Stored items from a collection

---*---

/-- CHANNEL_FAIL of a stack in service records the channel, sets the page's FAULT with CHANNEL_FAIL (0x8202), and
marks the stack with cause 4 where it is not marked. MAPOUT_REQ and MAPOUT_RETRY set their bit on the stack's page and
change no other register and no byte of memory. HBM_WIPE_DONE at bring-up step 4 clears every byte of the stacks and
sets WIPED and READY on their pages. Rests on: R180, R182, R185, 05_memory.md. -/
def Obligations.StackFailuresAndMapOutRequests : Prop :=
  ∀ (s : State) (m c : Nat), s.power.off = false →
    (s.stackIn m = true → c < 32 → s.bit (HBM_B m) HBM.STACK_STAT_MARKED = false →
      ∃ v : State, v = (({ s with chanFail := zset s.chanFail (m * 32 + c) true }.put (HBM_B m) hSTAT_FAULT 1).recErr (HBM_B m) 17
          0x8202 pathHw c)
        ∧ Completes (.channelFail m c) s
          { (v.put (HBM_B m) HBM.STACK_STAT_MARKED 1).raise (HBM_B m) 3 with mapoutRec := zset s.mapoutRec m 4 })
    ∧ (m < 8 → s.diePresent (m / 2) = true →
      (∃ t, exec (.mapoutReq m) s = .next t ∧ t.bit (HBM_B m) HBM.MAPOUT_CTRL_REQ = true
        ∧ t.get (HBM_B m) HBM.MAPOUT_CTRL_RETRY = s.get (HBM_B m) HBM.MAPOUT_CTRL_RETRY
        ∧ SameRegsBut [HBM_B m + HBM.MAPOUT_CTRL_REQ.off] s t ∧ SameBytes s t ∧ SameParts s t)
      ∧ (∃ t, exec (.mapoutRetry m) s = .next t ∧ t.bit (HBM_B m) HBM.MAPOUT_CTRL_RETRY = true
        ∧ t.get (HBM_B m) HBM.MAPOUT_CTRL_REQ = s.get (HBM_B m) HBM.MAPOUT_CTRL_REQ
        ∧ SameRegsBut [HBM_B m + HBM.MAPOUT_CTRL_RETRY.off] s t ∧ SameBytes s t ∧ SameParts s t))
    ∧ (s.bringUp 4 = true →
      Completes .hbmWipeDone s
        ((List.range 8).foldl (fun s m => (s.put (HBM_B m) HBM.STACK_STAT_WIPED 1).put (HBM_B m) hSTAT_READY 1)
          (s.wipeMem 0 0x8000000000)))

/-- On a present die, with the Reeve running: LOAD takes the image area and begins loading, START arms the next phase
at NEXT_TIME (where that phase exists and no armed change is due), STOP halts the tiles and ends the job in STOPPED,
UNLOAD wipes the tiles and empties the job, each in the job states that accept it and without a bring-up hold; in
another state the command records 0x8301 with the command and the state and does nothing else. START of a phase the
image does not have records 0x8302. With the Reeve down a command is held. The access comes through a path that
reaches the registers: PCIe does not in D3hot (R454). Rests on: R211, R212, R216, R467, 06_contract.md. -/
def Obligations.JobCommandsFollowTheJobState : Prop :=
  ∀ (s : State) (path d : Nat), s.power.off = false → s.hears path = true → s.diePresent d = true →
    (s.reeve.down = false → s.bit POWER_B POWER.STATE_HOLD = false →
      (jobAccepts 0 s.jobState = true → Completes (.load path d) s s.jobLoad.msgSettle)
      ∧ (jobAccepts 1 s.jobState = true → s.get jobB DIE.NEXT_PHASE < s.job.img.phases.length → s.changeDue = false →
        Completes (.start path d) s (s.arm (s.get jobB DIE.NEXT_PHASE) (s.get64 jobB DIE.NEXT_TIME_LO_NS) false).msgSettle)
      ∧ (jobAccepts 1 s.jobState = true → s.job.img.phases.length ≤ s.get jobB DIE.NEXT_PHASE →
        Completes (.start path d) s
          (s.recErr (DIE_B d) 17 0x8302 path (s.get jobB DIE.NEXT_PHASE + s.job.img.phases.length * 16)).msgSettle)
      ∧ (jobAccepts 2 s.jobState = true →
        Completes (.stop path d) s ((s.haltAllMsg.reshardAbandon).jobEnds jsSTOPPED).msgSettle)
      ∧ (jobAccepts 3 s.jobState = true → Completes (.unload path d) s s.jobUnload.msgSettle))
    ∧ (s.reeve.down = false → ∀ x ∈ [(Instr.load path d, 0), (.start path d, 1), (.stop path d, 2), (.unload path d, 3)],
      jobAccepts x.2 s.jobState = false →
        Completes x.1 s (s.recErr (DIE_B d) 16 0x8301 path (2 ^ x.2 + s.jobState * 256)).msgSettle)
    ∧ (s.reeve.down = true → ∀ x ∈ [(Instr.load path d, 0), (.start path d, 1), (.stop path d, 2), (.unload path d, 3)],
      Completes x.1 s { s with reeve.held := s.reeve.held ++ [(path, DIE_B d + 0x40, 2 ^ x.2)] })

---*---

EXERCISE
Copy word for word the stretch of entries above from the line that has "another state the" through the line that has "jobAccepts x.2 s.jobState = false →", both ends included, and nothing outside it.

RESPONSE AREA
another state the command records 0x8301 with the command and the state and does nothing else. START of a phase the
image does not have records 0x8302. With the Reeve down a command is held. The access comes through a path that
reaches the registers: PCIe does not in D3hot (R454). Rests on: R211, R212, R216, R467, 06_contract.md. -/
def Obligations.JobCommandsFollowTheJobState : Prop :=
  ∀ (s : State) (path d : Nat), s.power.off = false → s.hears path = true → s.diePresent d = true →
    (s.reeve.down = false → s.bit POWER_B POWER.STATE_HOLD = false →
      (jobAccepts 0 s.jobState = true → Completes (.load path d) s s.jobLoad.msgSettle)
      ∧ (jobAccepts 1 s.jobState = true → s.get jobB DIE.NEXT_PHASE < s.job.img.phases.length → s.changeDue = false →
        Completes (.start path d) s (s.arm (s.get jobB DIE.NEXT_PHASE) (s.get64 jobB DIE.NEXT_TIME_LO_NS) false).msgSettle)
      ∧ (jobAccepts 1 s.jobState = true → s.job.img.phases.length ≤ s.get jobB DIE.NEXT_PHASE →
        Completes (.start path d) s
          (s.recErr (DIE_B d) 17 0x8302 path (s.get jobB DIE.NEXT_PHASE + s.job.img.phases.length * 16)).msgSettle)
      ∧ (jobAccepts 2 s.jobState = true →
        Completes (.stop path d) s ((s.haltAllMsg.reshardAbandon).jobEnds jsSTOPPED).msgSettle)
      ∧ (jobAccepts 3 s.jobState = true → Completes (.unload path d) s s.jobUnload.msgSettle))
    ∧ (s.reeve.down = false → ∀ x ∈ [(Instr.load path d, 0), (.start path d, 1), (.stop path d, 2), (.unload path d, 3)],
      jobAccepts x.2 s.jobState = false →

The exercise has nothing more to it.